● **ACTIVITY**:
Could you copy each line of the listing that holds "retireGroup"?

######

-- ==== Sys2Proof/Machine/Lifecycle.lean ====
section
/-! DEFINITION. The life of strands, groups and teams: splits, the eddy stack, exits (R41 to R45), the start of a group (R58, R59,
R64, R288, R295), its retirement, the sluice (R63, R64), and what a team's end sets off (R55, R261). -/

namespace Sys2Proof.Machine

/-! ## Strands and the eddy stack -/

def isStrandEntry : Eddy → Bool
  | .strand .. => true
  | .join .. => false

/-- The lanes of a strand entry become a strand, every lane active. -/
def eddyStrand : Eddy → Option Strand
  | .strand pc j m _ => some ⟨pc, m, m, j⟩
  | .join .. => none

/-- Remove the last entry that satisfies p. -/
def takeLast {α : Type} (p : α → Bool) (xs : List α) : Option (α × List α) :=
  match xs.reverse.find? p with
  | none => none
  | some x =>
    let i := xs.length - 1 - (xs.reverse.takeWhile fun y => !p y).length
    some (x, xs.eraseIdx i)

/-- R44: an empty slot takes the most recently pushed strand entry. -/
def Group.takeWork (g : Group) (k : Nat) : Group :=
  if (g.slot k).strand.isSome then g
  else
    match takeLast isStrandEntry g.eddy with
    | none => g
    | some (e, rest) => ({ g with eddy := rest }).setSlot k { Slot.empty with strand := eddyStrand e }

/-- R42, R439: the depth of the eddy stack after a split that makes n strands beside the first. -/
def Group.splitDepth (g : Group) (k n : Nat) : Nat :=
  g.eddy.length + 1 + (if (g.slot (1 - k)).strand.isNone then n - 1 else n)

/-- R42: the issuing slot keeps the first strand, the second takes the other slot if it is empty, the rest are pushed so that the
lowest is the most recent. None when the depth limit does not allow it. -/
def Group.split (g : Group) (k : Nat) (j : W64) (fromJtab : Bool) (limit : Nat) (first : Strand) (others : List Strand) :
    Option Group :=
  let t := g.strand k
  let free := (g.slot (1 - k)).strand.isNone
  let pushed := if free then others.drop 1 else others
  if limit < g.splitDepth k others.length then none
  else
    let entries := (pushed.map fun (x : Strand) => Eddy.strand x.pc (some j) x.members fromJtab).reverse
    let g := { g with eddy := g.eddy ++ [Eddy.join j t.join t.members 0#96] ++ entries }
    let g := g.setStrand k (some { first with join := some j })
    match free, others with
    | true, x :: _ => some (g.setSlot (1 - k) { Slot.empty with strand := some { x with join := some j } })
    | _, _ => some g

/-- R43: JOIN parks the members of a strand in the most recent record of its address. -/
def Group.park (g : Group) (k : Nat) : Group :=
  let t := g.strand k
  let here (e : Eddy) : Bool :=
    match e with
    | .join a _ pending _ => a == t.pc && t.members &&& pending == t.members
    | .strand .. => false
  let g1 := g.setSlot k Slot.empty
  match takeLast here g.eddy with
  | some (Eddy.join a o pending parked, rest) =>
    let parked := parked ||| t.members
    if parked = pending then
      if pending = 0#96 then ({ g1 with eddy := rest }).takeWork k
      else ({ g1 with eddy := rest }).setSlot k { Slot.empty with strand := some ⟨a + 8, pending, pending, o⟩ }
    else
      let i := g.eddy.length - 1 - (g.eddy.reverse.takeWhile fun y => !here y).length
      ({ g1 with eddy := setAt g.eddy i (.join a o pending parked) }).takeWork k
  | _ => g1.takeWork k

/-- R45: place a strand that a completed record forms. That its entry has kind 0 where it is pushed is the model's choice: Table 2-2
has kinds for BRV and JTAB only. (DESIGN CHOICE, unsafe: log entry 65.) -/
def Group.placeFormed (g : Group) (x : Strand) : Group :=
  if g.slot0.strand.isNone then g.setSlot 0 { Slot.empty with strand := some x }
  else if g.slot1.strand.isNone then g.setSlot 1 { Slot.empty with strand := some x }
  else { g with eddy := g.eddy ++ [.strand x.pc x.join x.members false] }

def dropPending (xs : LaneMask) : Eddy → Eddy
  | .join a o pending parked => .join a o (pending &&& ~~~xs) (parked &&& ~~~xs)
  | e => e
def complete? : Eddy → Bool
  | .join _ _ pending parked => pending == parked
  | .strand .. => false

/-- R45: the lanes of xs, members of the strand of slot k, leave it and every join record. -/
def Group.leave (g : Group) (k : Nat) (xs : LaneMask) : Group :=
  let t := g.strand k
  let rest := t.members &&& ~~~xs
  let g := g.setStrand k (if rest = 0#96 then none else some { t with members := rest, active := t.active &&& ~~~xs })
  let es := g.eddy.map (dropPending xs)
  let g := { g with eddy := es.filter fun e => !complete? e }
  let formed := (es.filter complete?).reverse.filterMap fun e =>
    match e with
    | .join a o pending _ => if pending = 0#96 then none else some (⟨a + 8, pending, pending, o⟩ : Strand)
    | .strand .. => none
  let g := formed.foldl Group.placeFormed g
  (g.takeWork k).takeWork (1 - k)

/-! ## Start of a group -/

/-- R46: lanes of a team. -/
def LaunchRec.teamLanes (l : LaunchRec) : Nat := (l.groups - 1) * 96 + l.lastLanes
/-- R288. -/
def LaunchRec.popZero (l : LaunchRec) : Nat := l.teamCount * l.teamLanes
/-- R53, R295. -/
def LaunchRec.coords (l : LaunchRec) (t : Nat) : Nat × Nat × Nat := (t % l.x, t / l.x % l.y, t / (l.x * l.y))

/-- R96: the lowest STACK region that no group holds. -/
def Ctx.freeStack (c : Ctx) : Nat :=
  ((List.range c.stackGroups).find? fun i => !c.stackUse.any fun u => u.2 == i).getD c.stackGroups

/-- Table 2-8: the scalars of a new group. -/
def startScalars (x : Grid) (t idx lanes core : Nat) (live : LaneMask) : SMap 32 :=
  let l := x.launch
  let (cx, cy, cz) := l.coords t
  let base : List (Nat × Nat) :=
    [(4, cx), (5, cy), (6, cz), (7, idx), (8, lanes), (10, core), (11, x.depth)]
  let args := (List.range 16).map fun i => (16 + i, l.sargs.getD i 0#32)
  SMap.setAll [] ((List.range 3).map (fun i => (i, maskWord live i)) ++ base.map (fun p => (p.1, BitVec.ofNat 32 p.2)) ++ args)

/-- Table 2-8, R58: the pointers of a new group. -/
def startPointers (x : Grid) (core teamIdx : Nat) (key : W64) : SMap 128 :=
  SMap.ofFn 32 fun i => mintArg (if i < 16 then x.launch.args.getD i 0#128 else 0#128) core teamIdx key

/-- GROUP_START (R59): a group with one strand at an address. -/
def freshGroup (x : Grid) (key : W64) (gid tid t idx core lanes : Nat) (live : LaneMask) (entry : W64) : Group where
  gid := gid
  grid := x.id
  tid := tid
  idx := idx
  core := core
  resident := true
  launched := live
  live := live
  v := []
  s := startScalars x t idx lanes core live
  p := []
  a := startPointers x core (t % x.launch.gangSize) key
  wbase := 0
  depth := 0
  slot0 := { Slot.empty with strand := some ⟨entry, live, live, none⟩ }
  slot1 := Slot.empty
  eddy := []
  lineage := []
  parent := []
  pslot := []
  tlane := SMap.ofFn 96 fun l => BitVec.ofNat 32 (96 * idx + l)
  flight := []
  cntCopy := 0
  cntMx := 0
  cntStream := 0
  cntColl := 0
  seen := [0, 0, 0, 0]
  latch := none
  tiles := List.replicate x.launch.tiles Tile.fresh
  mq := []
  streams := [Stream.fresh, Stream.fresh, Stream.fresh, Stream.fresh]
  interval := 0
  retired := false

/-- R288: the specials of a launched lane. -/
def Group.launchSpecials (g : Group) (x : Grid) (t : Nat) : Group :=
  let q (l : Nat) : Nat := t * x.launch.teamLanes + 96 * g.idx + l
  let ls := lanesOf g.launched
  { g with
    lineage := SMap.setAll [] (ls.map fun l => (l, BitVec.ofNat 64 ((x.serial + q l) % 2 ^ 48)))
    pslot := SMap.setAll [] (ls.map fun l => (l, BitVec.ofNat 32 (q l))) }

/-- R184, R286: the group becomes resident: it takes a STACK region and its start is an acquire. -/
def State.addGroup (s : State) (x : Grid) (g : Group) : State :=
  let s := s.updCtx x.ctx fun c => { c with stackUse := c.stackUse ++ [(g.gid, c.freeStack)] }
  let s := { s with groups := s.groups ++ [g] }
  s.acquire g 7

/-! ## Retirement -/

/-- R310, R51: a phase completes when the arrivals reach the count. -/
def Barrier.settle (b : Barrier) : Barrier :=
  if b.init ∧ 0 < b.expect ∧ b.expect ≤ b.count then { b with phase := b.phase + 1, count := 0, arrivals := [], dones := b.dones + 1 } else b
/-- R51: a group that retires leaves the count of the gang barrier, with the arrivals that it made in the current phase. -/
def Barrier.leave (b : Barrier) (gid : Nat) : Barrier :=
  { b with expect := b.expect - 1, count := b.count - b.arrivals.count gid, arrivals := b.arrivals.filter (· != gid) }.settle

/-- R261: the chunk value of team t. -/
def LaunchRec.chunkOf (l : LaunchRec) (t : Nat) : Nat :=
  let (x, y, z) := l.coords t
  match l.chunk % 16 with
  | 0 => t
  | 1 => x
  | 2 => y
  | _ => z
/-- R260. -/
def LaunchRec.chunkCount (l : LaunchRec) : Nat :=
  match l.chunk % 16 with
  | 0 => l.teamCount
  | 1 => l.x
  | 2 => l.y
  | _ => l.z
def LaunchRec.collBound (l : LaunchRec) : Bool := l.flags.testBit 0
def LaunchRec.popn (l : LaunchRec) : Bool := l.flags.testBit 1
def LaunchRec.redtrap (l : LaunchRec) : Bool := l.flags.testBit 2
def State.ranks (s : State) (x : Grid) : Nat :=
  ((s.sys.comms.find? fun c => c.ctx == x.ctx && c.index == x.launch.coll / 2 ^ 16).map (·.ranks)).getD 1

/-- R260: the result pointer of a bound grid. -/
def Grid.resPtr (x : Grid) : Ptr := Ptr.ofBits (x.launch.args.getD x.launch.resTile 0#128)
/-- R261: the elements of a chunk, and the byte address of chunk c. -/
def Grid.chunkLen (x : Grid) : Nat := x.resPtr.count / x.launch.chunkCount
def Grid.chunkAddr (x : Grid) (c : Nat) : Nat := x.resPtr.base + c * x.chunkLen * sizeOf x.resPtr.fmt

/-- R261: the dirty words of a context in a range go to their homes, from every core and die; op is the grid whose snoops they are. -/
def State.flushVa (s : State) (c : Ctx) (va len op : Nat) : State :=
  let k0 := s.run.nextId
  let cores := distinct ((s.mem.l1.filter fun w => w.ctx == c.id && w.dirty).map (·.own))
  let s := cores.foldl (fun s core => s.writeBack (s.whoOf c core) 3 (c.covers va len) (some op)) s
  (s.sys.dies.foldl (fun s d => s.writeBack ⟨128 * d.block, d.num, c.id, c.aesKey⟩ 3 (c.covers va len) (some op)) s).mergeSnoops k0

def State.chunk? (s : State) (grid c : Nat) : Option Chunk := s.sys.chunks.find? fun x => x.grid == grid && x.chunk == c
def State.updChunk (s : State) (grid c : Nat) (f : Chunk → Chunk) : State :=
  { s with sys := { s.sys with chunks := s.sys.chunks.map fun x => if x.grid = grid ∧ x.chunk = c then f x else x } }

/-- R262, R265: the collective of a chunk has ended. -/
def State.endChunk (s : State) (x : Grid) (c : Nat) (good : Bool) : State :=
  if x.st ≠ .admitted then
    { s with sys := { s.sys with chunks := s.sys.chunks.filter fun k => !(k.grid == x.id && k.chunk == c) } }
  else
    (s.updChunk x.id c fun k => { k with st := if good then .doneOk else .failed }).updGrid x.id fun x => { x with
      chunksLeft := x.chunksLeft - 1
      collBad := if good then x.collBad else some (match x.collBad with | some n => min n c | none => c) }

/-- R261: whether an ST, ATOM or ZMOV of a group of the teams of a chunk has not been performed. -/
def State.chunkOwed (s : State) (x : Grid) (chunk : Nat) : Bool :=
  s.groups.any fun g => g.grid == x.id && (s.team? g.tid).any (fun t => x.launch.chunkOf t.t == chunk) &&
    (g.flight.any Flight.owesWrite || g.mq.any fun o => o.move.isSome)

/-- R261, R263: with one rank a chunk that has fired completes, its result equal to its input, once every write of its teams has been
performed; what the part reads then stands at the home. -/
def State.soleChunk (s : State) (x : Grid) (c : Nat) : State :=
  if s.chunkOwed x c then s
  else
    let s := match s.ctx? x.ctx with
      | some k => s.flushVa k (x.chunkAddr c) (x.chunkLen * sizeOf x.resPtr.fmt) x.id
      | none => s
    s.endChunk x c true

/-- CHUNK_FIRE (R261, R263). -/
def State.fireChunk (s : State) (x : Grid) (c : Nat) : State :=
  let s := { s with sys := { s.sys with chunks := s.sys.chunks ++ [⟨x.id, c, .fired, [], [], [], []⟩] } }
  if s.ranks x = 1 then s.soleChunk x c else s

/-- A team ends (R55): its grid counts it, and the chunk whose last team it is fires. -/
def State.teamDone (s : State) (tid : Nat) : State :=
  match s.team? tid with
  | none => s
  | some t =>
    let s := s.updTeam tid fun t => { t with done := true, resident := false }
    let s := s.updGrid t.grid fun x => { x with teamsLeft := x.teamsLeft - 1 }
    match s.grid? t.grid with
    | none => s
    | some x =>
      if x.launch.collBound ∧ t.t < x.launch.teamCount then
        let c := x.launch.chunkOf t.t
        let mine := s.sys.teams.filter fun u => u.grid == x.id && u.done && decide (u.t < x.launch.teamCount) &&
          x.launch.chunkOf u.t == c
        if mine.length * x.launch.chunkCount = x.launch.teamCount then s.fireChunk x c else s
      else s

/-- R63: the deposits in the order of release, cut into runs of 96. -/
def sluiceRuns (ds : List Deposit) : List (List Deposit) :=
  let sorted := sortBy (fun d => d.key.toNat * 2 ^ 20 + d.lane) ds
  let keys := distinct (sorted.map (·.key))
  keys.flatMap fun k => chunksOf 96 (ds.length + 1) (sorted.filter fun d => d.key == k)

/-- SLUICE_RELEASE (R63, R64): a team none of whose lanes is live releases its deposits, or ends. -/
def State.teamCheck (s : State) (tid : Nat) : State :=
  match s.team? tid with
  | none => s
  | some t =>
    if t.done || (s.groups.any fun g => g.tid == tid && !g.retired) || !t.runs.isEmpty then s
    else if t.sluice.isEmpty then s.teamDone tid
    else s.updTeam tid fun t => { t with runs := sluiceRuns t.sluice, sluice := [] }

/-- R45, R51, R55, R386: every launched lane of the group has exited. The arrivals of a group that the sluice relaunched stay counted.
(DESIGN CHOICE, unsafe: log entry 79.) -/
def State.retireGroup (s : State) (gid : Nat) : State :=
  match s.group? gid with
  | none => s
  | some g =>
    let s := s.setGroup { g with retired := true, live := 0#96, slot0 := Slot.empty, slot1 := Slot.empty, eddy := [] }
    let t := ((s.team? g.tid).map (·.t)).getD 0
    match s.grid? g.grid with
    | none => s
    | some x =>
      let s := { s with sys := { s.sys with gangs := s.sys.gangs.map fun (b : GangBar) =>
        if b.grid = x.id ∧ b.gang = t / x.launch.gangSize ∧ x.launch.cls = 1 ∧ g.idx < x.launch.groups then
          { b with bar := b.bar.leave gid } else b } }
      let s := s.updCtx x.ctx fun c => { c.releaseLocks (fun h => h == .group x.id t g.idx) with
        stackUse := c.stackUse.filter fun u => u.1 != gid }
      s.teamCheck g.tid

/-- The lanes of xs exit from slot k (R39, R45); the group retires when none is left. -/
def State.exitLanes (s : State) (g : Group) (k : Nat) (xs : LaneMask) : State :=
  let g := { g.leave k xs with live := g.live &&& ~~~xs }
  let s := s.setGroup g
  if g.live = 0#96 then s.retireGroup g.gid else s

end Sys2Proof.Machine
end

######

● **OUTPUT OF THE EXERCISE**:
def State.retireGroup (s : State) (gid : Nat) : State :=
  if g.live = 0#96 then s.retireGroup g.gid else s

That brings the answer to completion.